Stuxnet and state-sponsored zero-day stockpiling (2010)
June 2010
What Happened
The Stuxnet worm, widely attributed to U.S. and Israeli intelligence, used four previously unknown zero-day vulnerabilities to sabotage Iran's nuclear centrifuges. It was the first confirmed case of a cyberweapon causing physical damage to infrastructure, and it revealed that nation-states had been quietly stockpiling zero-day exploits rather than disclosing them to vendors.
Outcome
Short Term
Iran's uranium enrichment program was set back by an estimated two years. The worm escaped its target and spread globally, exposing the technique to the world.
Long Term
Governments formalized vulnerability stockpiling through programs like the U.S. Vulnerabilities Equities Process, which weighs offensive intelligence value against defensive disclosure. The tension between hoarding exploits and patching them became a permanent feature of cybersecurity policy.
Why It's Relevant Today
Project Glasswing faces the same fundamental tension: Anthropic has a tool that can find vulnerabilities at unprecedented scale, but controlling who gets access and ensuring findings go to defenders rather than attackers reprises the stockpile-vs-disclose debate at AI speed.

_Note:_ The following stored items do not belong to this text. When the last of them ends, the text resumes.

-- ==== Sys2Proof/Machine/Transmit.lean ====
section
/-! DEFINITION. The send side of the bench line: the rank (R90), how an attempt begins (R91, R93), the STATUS contents (R137), and
what a frame sent or lost does for its owner (R92, R93, R98). -/

namespace Sys2Proof.Machine

/-! ### Turn (R90, R91) -/

/-- The rank r = (own address − w − 1) modulo 64. -/
def rank (own : Nat) (w : BitVec 6) : Nat := (own + 127 - w.toNat) % 64

/-- The station's wait in bit times. -/
def State.wait (s : State) : Nat := 40 + 8 * rank s.sys.address s.bli.w

/-- Is a time the wait of an own frame? The part works, holds a frame, neither sends nor receives one, and the line is not stuck (R91,
R97). -/
def State.waited (s : State) (time : Nat) : Bool :=
  s.alive && s.bli.quietRuns && !(s.bli.coord.isEmpty && s.bli.report.isEmpty) && decide (s.wait * s.sys.rate.bitTime ≤ time)

/-- May an attempt begin? The line is recessive, its quiet count has reached the wait, and the 1 ms after a stuck stretch is over (R91,
R97). -/
def State.mayStart (s : State) : Bool := !s.bli.low && !s.bli.recovering && s.waited s.bli.quiet

/-- Is it time to look at a line again that was low when it last showed (log entry 1)? -/
def State.looksAgain (s : State) : Bool := s.bli.low && s.waited s.bli.unseen

/-! ### STATUS (R103, R137) -/

/-- How many roster entries have a status. -/
def State.rosterCount (s : State) (st : PeerStatus) : Nat := (s.rsq.roster.filter fun e => e.status = st).length

/-- The 36 bytes of a STATUS. -/
def State.statusPayload (s : State) : List Byte :=
  let q := s.rsq
  let b := s.bli
  leBytes 1 q.runState.code ++ leBytes 2 s.runNumber.toNat ++ leBytes 2 q.seq ++ leBytes 1 q.desc
    ++ leBytes 1 (s.rosterCount .enrolled) ++ leBytes 1 (s.rosterCount .lapsed) ++ leBytes 1 (s.rosterCount .withdrawn)
    ++ leBytes 2 s.rrp.flags.toNat ++ leBytes 2 s.rrp.mask.toNat ++ leBytes 1 s.sys.holds.code
    ++ leBytes 2 b.lineErrors ++ leBytes 2 b.overruns ++ leBytes 2 b.lost ++ leBytes 2 b.strays
    ++ leBytes 4 s.seu.watermark ++ leBytes 1 s.freeCount ++ leBytes 1 (meterVerdictCode q.verdict)
    ++ leBytes 1 (sealOutcomeCode s.seu.outcome)
    ++ leBytes 1 ((s.rrp.lastRefusal.map RefusedRequest.kind).getD 0)
    ++ leBytes 1 ((s.rrp.lastRefusal.map fun r => r.cause.code).getD 0)
    ++ leBytes 1 ((s.plt.fault.map fun f => f.cause.code).getD 0) ++ leBytes 1 ((s.plt.fault.map PlanFault.desc).getD 0)
    ++ leBytes 2 ((s.plt.fault.map PlanFault.seq).getD 0)
    ++ leBytes 1 (completionCode (s.plt.fault.bind PlanFault.completion))

/-! ### An attempt begins (R93) -/

/-- The list of a LAPSE for a point, as the roster stands (R119). -/
def State.lapseListFor (s : State) (n : Nat) : List Nat :=
  (List.range 61).filter fun x =>
    let e := rosterAt s.rsq.roster x
    e.status = .enrolled && !e.reached n

/-- The attempt goes onto the line, and ends the quiet (R91, R93). -/
def Bli.begin (b : Bli) (a : Attempt) : Bli := { b with quiet := 0, afterStuck := false, attempt := some a }

/-- The bits of a frame as they go onto the line, true for a dominant one: lead-in, delimiter, and each character with its start bit, its
bits from the lowest and its stop bit (R87, R88). -/
def lineBits (bytes : List Byte) : List Bool :=
  List.replicate 12 true ++ [false] ++ bytes.flatMap fun b => true :: (List.range 8).map (fun k => !b.getLsbD k) ++ [false]

/-- The time for which the line has been recessive when it does not follow a dominant bit of the attempt: since the last dominant bit
before that one, or, at the first bit of the lead-in, since before the attempt (R91, R92; log entry 13). -/
def Attempt.recessiveFor (a : Attempt) (bit : Nat) (now : Word) : Nat :=
  let time := elapsed a.begun now
  let followed := (lineBits a.bytes).take (time / bit)
  let quietEnd := (followed.reverse.takeWhile fun dominant => !dominant).length
  if followed.length = quietEnd then a.quietBefore + time else time - (followed.length - quietEnd) * bit

/-- The attempt goes onto the line with a coordination frame. -/
def State.sendCoord (s : State) (f : CoordFrame) (list : List Nat) (serial : Nat) : State :=
  let p := coordPayload f list serial
  s.mapBli fun b => b.begin ⟨.coordination, frameBytes s.sys.address p.1 63 p.2, list, serial, false, s.time.counter, b.quiet⟩

/-- The attempt goes onto the line with a reporting frame. -/
def State.sendReport (s : State) (f : ReportFrame) : State :=
  let p := reportPayload f s.statusPayload
  s.mapBli fun b => b.begin ⟨.reporting, frameBytes s.sys.address p.1 0 p.2, [], 0, false, s.time.counter, b.quiet⟩

/-- The owner drops the head of the coordination part, and a kept frame takes its place (R93, R98). -/
def State.dropHead (s : State) : State := s.mapBli fun b => { b with coord := b.coord.drop 1 }.refill

/-- The serial left for a claim (R144). -/
def State.claimable (s : State) (run : Half) : Bool := s.inRun run && s.seu.claim.state = .claimWait && !s.seu.usedUp

/-- The head frame is chosen and formed; an owner may drop it, and the next is taken at once (R93). A LAPSE with an empty list is
dropped (R119), and a claim with no serial left ends the sealing (R144). -/
def State.formAttempt (s : State) : Nat → State
  | 0 => s
  | fuel + 1 =>
    match s.bli.coord with
    | .lapse run n :: _ =>
      let list := s.lapseListFor n
      if list = [] then s.dropHead.formAttempt fuel else s.sendCoord (.lapse run n) list 0
    | .claim run :: _ =>
      if s.claimable run then s.sendCoord (.claim run) [] (s.seu.watermark + 1)
      else
        let s1 := s.dropHead
        (if s.inRun run ∧ s.seu.claim.state = .claimWait then s1.endSealing .exhausted else s1).formAttempt fuel
    | f :: _ => s.sendCoord f [] 0
    | [] =>
      match s.bli.report with
      | f :: _ => s.sendReport f
      | [] => s

/-! ### The frame has been sent (R93) -/

/-- The own ENROL has been sent (R111): the station is enrolled, and enters WAIT_LOAD if its window has closed meanwhile. -/
def State.enrolWasSent (s : State) (run : Half) : State :=
  if s.inRun run ∧ s.rsq.runState = .enrolling then
    let s1 := s.mapRsq fun q => { q with enrolSent := true }
    if s.rsq.enrolWindow = none then s1.enterWaitLoad 0 s.plt.head else s1
  else s

/-- The own DONE has been sent: last-done and figure as for any DONE (R109), the barrier timer, the test of the barrier (R116). The timer
of a barrier that has closed is not started (R118). A DONE still queued in FINISHED or WITHDRAWN sets the own entry as well (log entry
38). -/
def State.doneWasSent (s : State) (run : Half) (n : Nat) (figure : Option Nat) : State :=
  if s.inRun run then
    let s1 := s.mapEntry s.sys.address fun e => if e.reached n then e else { e with lastDone := some n, figure := figure }
    if s.rsq.runState = .barrier ∧ s.rsq.seq = n then
      (s1.mapRsq fun q => { q with
        barrier := .running ((s.current.point.map PointFields.barrier).getD 0) }).testBarrier
    else s1
  else s

/-- The own LAPSE has been sent: the station applies its own list (R121). -/
def State.lapseWasSent (s : State) (run : Half) (n : Nat) (list : List Nat) : State :=
  if s.inRun run then s.applyLapse n fun x => list.contains x else s

/-- The own SEAL CLAIM has been sent: H takes its serial, whether the claim still waits and is open now (R144), or an abort, a RUN OPEN
acting as one among them, has ended it meanwhile (R151; log entry 40). -/
def State.claimWasSent (s : State) (run : Half) (serial : Nat) : State :=
  let s1 := s.mapSeu fun u => { u with watermark := max u.watermark serial }
  if s.inRun run ∧ s.seu.claim.state = .claimWait then
    s1.mapSeu fun u => { u with
      claim := { u.claim with state := .claimOpen, serial := some serial, confirm := some confirmTime } }
  else s1

/-- The owner of a coordination frame is told of the sending. -/
def State.coordWasSent (s : State) (f : CoordFrame) (a : Attempt) : State :=
  match f with
  | .enrol run => s.enrolWasSent run
  | .done run n _ figure _ => s.doneWasSent run n figure
  | .lapse run n => s.lapseWasSent run n a.list
  | .claim run => s.claimWasSent run a.serial
  | .withdraw _ _ _ | .void _ _ _ _ => s

/-- The frame of the attempt has been sent whole: it leaves its part, w is the own address, and its owner is told. -/
def State.sendEnds (s : State) (a : Attempt) : State :=
  let s1 := (s.charactersEnded a.bytes 0).mapBli fun b => { b with attempt := none, w := BitVec.ofNat 6 s.sys.address }
  match a.part with
  | .coordination =>
    match s.bli.coord with
    | f :: _ => s1.dropHead.coordWasSent f a
    | [] => s1
  | .reporting => (s1.mapBli fun b => { b with report := b.report.drop 1 }).reportLeft

/-! ### The frame has been lost (R92, R93) -/

/-- A frame that its owner has withdrawn is removed when its attempt ends without its sending (R93); an ENROL removed so leaves the station
not enrolled (R111). DEDUCED (log entry 49): that it is removed also where the line did not follow, for which R93 names no removal and R92
keeps the frame. -/
def State.removeWithdrawn (s : State) (a : Attempt) : State :=
  if a.withdrawn then
    let s1 := s.dropHead
    match s.bli.coord with
    | .enrol run :: _ =>
      if s.inRun run ∧ s.rsq.runState = .enrolling then
        (if s.rsq.enrolWindow = none then s1.dropEnrol else s1.markOwn .absent)
      else s1
    | _ => s1
  else s

/-- The attempt ends without the frame's sending, at a bit that reads dominant or recessive, with the quiet count of the line (R91,
R92). -/
def State.attemptLost (s : State) (a : Attempt) (low : Bool) (quiet : Nat) : State :=
  (s.mapBli fun b => { b with stage := RxStage.reset, low := low, unseen := 0, quiet := quiet, attempt := none }).removeWithdrawn a

/-- The line is lost at a dominant bit: the stage goes on with the frame that won, and the lost count rises (R92). -/
def State.lineLost (s : State) (a : Attempt) : State :=
  (s.attemptLost a true 0).mapBli fun b => { b with stage := RxStage.lead, lost := bump 65535 b.lost }

end Sys2Proof.Machine
end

University of Illinois study on GPT-4 autonomous exploitation (2024)
April 2024
What Happened
Researchers at the University of Illinois demonstrated that GPT-4, given access to vulnerability descriptions, could autonomously exploit 87% of known one-day vulnerabilities at a cost of roughly $8.80 per exploit — far cheaper than hiring a human penetration tester. Without descriptions, the success rate dropped to 7%, suggesting the model relied heavily on existing documentation rather than independent discovery.
Outcome
Short Term
The research drew attention to the dual-use nature of coding-capable AI models but did not trigger any deployment restrictions from OpenAI.
Long Term
The study established a baseline showing AI models were approaching but had not yet reached autonomous vulnerability discovery. It became a reference point for measuring how quickly the threat was advancing.
Why It's Relevant Today
Mythos appears to have crossed the threshold the Illinois researchers identified: not just exploiting known vulnerabilities with descriptions, but autonomously discovering unknown ones. The jump from 87% exploitation of known flaws to autonomous zero-day discovery represents the capability leap that makes Anthropic's restricted release a materially different calculation than GPT-2's.